WHAT IS BEING ASKED:
Provide an exact copy of the lines from the beginning of the records through the line that includes "else if (index", and of no others.

DATA SHOWN:
::::::::

/-! ## Defaults (R338) -/

/-- R268: the default share of class `c` on instance `i` of the allocation tables, with BORROW in [15]. -/
def allocDefault (i c : Nat) : Nat :=
  let b := 0x8000
  let cell (eng cport seam egress flash dict act : Nat) : Nat :=
    if i < 64 then eng else if i < 128 then cport else if i < 136 then seam else if i < 144 then egress
    else if i = 144 then flash else if i = 145 then dict else act
  match c with
  | 0 => cell (b + 224) (b + 128) (b + 160) (b + 208) (b + 32) b b
  | 1 => cell (b + 16) 8 16 0 16 0 0
  | 2 => cell 0 (b + 32) 0 0 0 0 0
  | 3 => cell 0 (b + 64) 32 0 (b + 128) 0 0
  | 4 => cell 0 16 0 0 64 0 0
  | 5 => cell 0 0 (b + 32) 0 0 48 0
  | 6 => cell 0 0 0 (b + 16) 16 (b + 192) 0
  | 7 => cell 0 0 0 0 0 0 256
  | 8 => cell 0 0 0 16 0 0 0
  | _ => b

/-- R413: the default list of the objects under CONFIG_DIGEST, as index·256 + subindex. -/
def ensDefault : List Nat :=
  ((List.range 4).flatMap fun p => (List.range 8).map fun k => (0x3010 + p) * 256 + k + 1) ++
  ((List.range 8).map fun k => 0x302000 + k + 1) ++ [0x400101, 0x500101, 0x500102, 0x900101]

/-- The byte at `off` of a BLOB at its default (R338; the defaults of the object tables). -/
def blobDefault (index sub off : Nat) : Nat :=
  let oddByte (v : Nat) : Nat := if off % 2 = 1 then v else 0
  if 0x3010 ≤ index ∧ index ≤ 0x3013 then (if index = 0x3012 then (if off % 8 < 4 then 0x55 else 0) else 0xFF)
  else if index = 0x3031 then
    (if sub = 2 then (if off % 2 = 0 then off / 2 else 0) else (if off % 2 = 0 then 0x04 else 0x80))
  else if index = 0x3207 then (if sub = 4 then 4 else 0)
  else if index = 0x5001 then oddByte 0x40
  else if 0x5100 ≤ index ∧ index ≤ 0x5107 then
    (if sub = 7 then (if off % 8 = 1 then 0x10 else 0) else if sub = 9 then oddByte 0x40 else 0)
  else if index = 0x9002 ∨ index = 0x9003 then
    (let v := allocDefault (off / 32) (off % 32 / 2); if off % 2 = 0 then v % 256 else v / 256)
  else if index = 0x9008 then oddByte 1
  else if index = 0xA002 then [0x40, 0x80, 0x01, 0x81].getD off 0
  else if (index = 0xA010 ∨ index = 0xA011) ∧ sub = 2 then 0xFF
  else if index = 0xD003 then ((ensDefault.getD (off / 4) 0) >>> (8 * (off % 4))) % 256
  else if index = 0xD004 then 0xFF
  else 0

/-- The profile defaults of the table "Frame profiles": N, J_MASK and FRAME_LIMIT of profile `p`. -/
def profileDefault (p sub : Nat) : Option Nat :=
  match sub with
  | 1 => some (if p = 1 then 3136 else 736)
  | 5 => some (if p = 3 then 0xFF else 0)
  | 7 => some ([833333, 3333333, 208333, 833333].getD p 0)
  | _ => none

/-- WHAT AN UNLISTED KEY OF THE OBJECT STORE READS AS: the object's default (R338). VW_CLASS keeps 256 while it has not
been written, since its default depends on the view's source. -/
def objDefault (k : Nat) : Int :=
  let index := k / 2 ^ 40
  let sub := k / 2 ^ 32 % 256
  match objRow? index sub with
  | none => 0
  | some r =>
    if r.ty = .blob then (blobDefault index sub (k % 2 ^ 32) : Int)
    else if 0x3010 ≤ index ∧ index ≤ 0x3013 then ((profileDefault (index - 0x3010) sub).map Int.ofNat).getD r.dflt
    else if 0x7100 ≤ index ∧ index < 0x7110 ∧ sub = 0x0D then 256
    else r.dflt

end Sys2Proof.Machine
end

::::::::

ANSWER TO THIS PROBLEM:
/-! ## Defaults (R338) -/

/-- R268: the default share of class `c` on instance `i` of the allocation tables, with BORROW in [15]. -/
def allocDefault (i c : Nat) : Nat :=
  let b := 0x8000
  let cell (eng cport seam egress flash dict act : Nat) : Nat :=
    if i < 64 then eng else if i < 128 then cport else if i < 136 then seam else if i < 144 then egress
    else if i = 144 then flash else if i = 145 then dict else act
  match c with
  | 0 => cell (b + 224) (b + 128) (b + 160) (b + 208) (b + 32) b b
  | 1 => cell (b + 16) 8 16 0 16 0 0
  | 2 => cell 0 (b + 32) 0 0 0 0 0
  | 3 => cell 0 (b + 64) 32 0 (b + 128) 0 0
  | 4 => cell 0 16 0 0 64 0 0
  | 5 => cell 0 0 (b + 32) 0 0 48 0
  | 6 => cell 0 0 0 (b + 16) 16 (b + 192) 0
  | 7 => cell 0 0 0 0 0 0 256
  | 8 => cell 0 0 0 16 0 0 0
  | _ => b

/-- R413: the default list of the objects under CONFIG_DIGEST, as index·256 + subindex. -/
def ensDefault : List Nat :=
  ((List.range 4).flatMap fun p => (List.range 8).map fun k => (0x3010 + p) * 256 + k + 1) ++
  ((List.range 8).map fun k => 0x302000 + k + 1) ++ [0x400101, 0x500101, 0x500102, 0x900101]

/-- The byte at `off` of a BLOB at its default (R338; the defaults of the object tables). -/
def blobDefault (index sub off : Nat) : Nat :=
  let oddByte (v : Nat) : Nat := if off % 2 = 1 then v else 0
  if 0x3010 ≤ index ∧ index ≤ 0x3013 then (if index = 0x3012 then (if off % 8 < 4 then 0x55 else 0) else 0xFF)
  else if index = 0x3031 then
    (if sub = 2 then (if off % 2 = 0 then off / 2 else 0) else (if off % 2 = 0 then 0x04 else 0x80))
  else if index = 0x3207 then (if sub = 4 then 4 else 0)
  else if index = 0x5001 then oddByte 0x40
  else if 0x5100 ≤ index ∧ index ≤ 0x5107 then
    (if sub = 7 then (if off % 8 = 1 then 0x10 else 0) else if sub = 9 then oddByte 0x40 else 0)
  else if index = 0x9002 ∨ index = 0x9003 then
    (let v := allocDefault (off / 32) (off % 32 / 2); if off % 2 = 0 then v % 256 else v / 256)
  else if index = 0x9008 then oddByte 1
  else if index = 0xA002 then [0x40, 0x80, 0x01, 0x81].getD off 0
  else if (index = 0xA010 ∨ index = 0xA011) ∧ sub = 2 then 0xFF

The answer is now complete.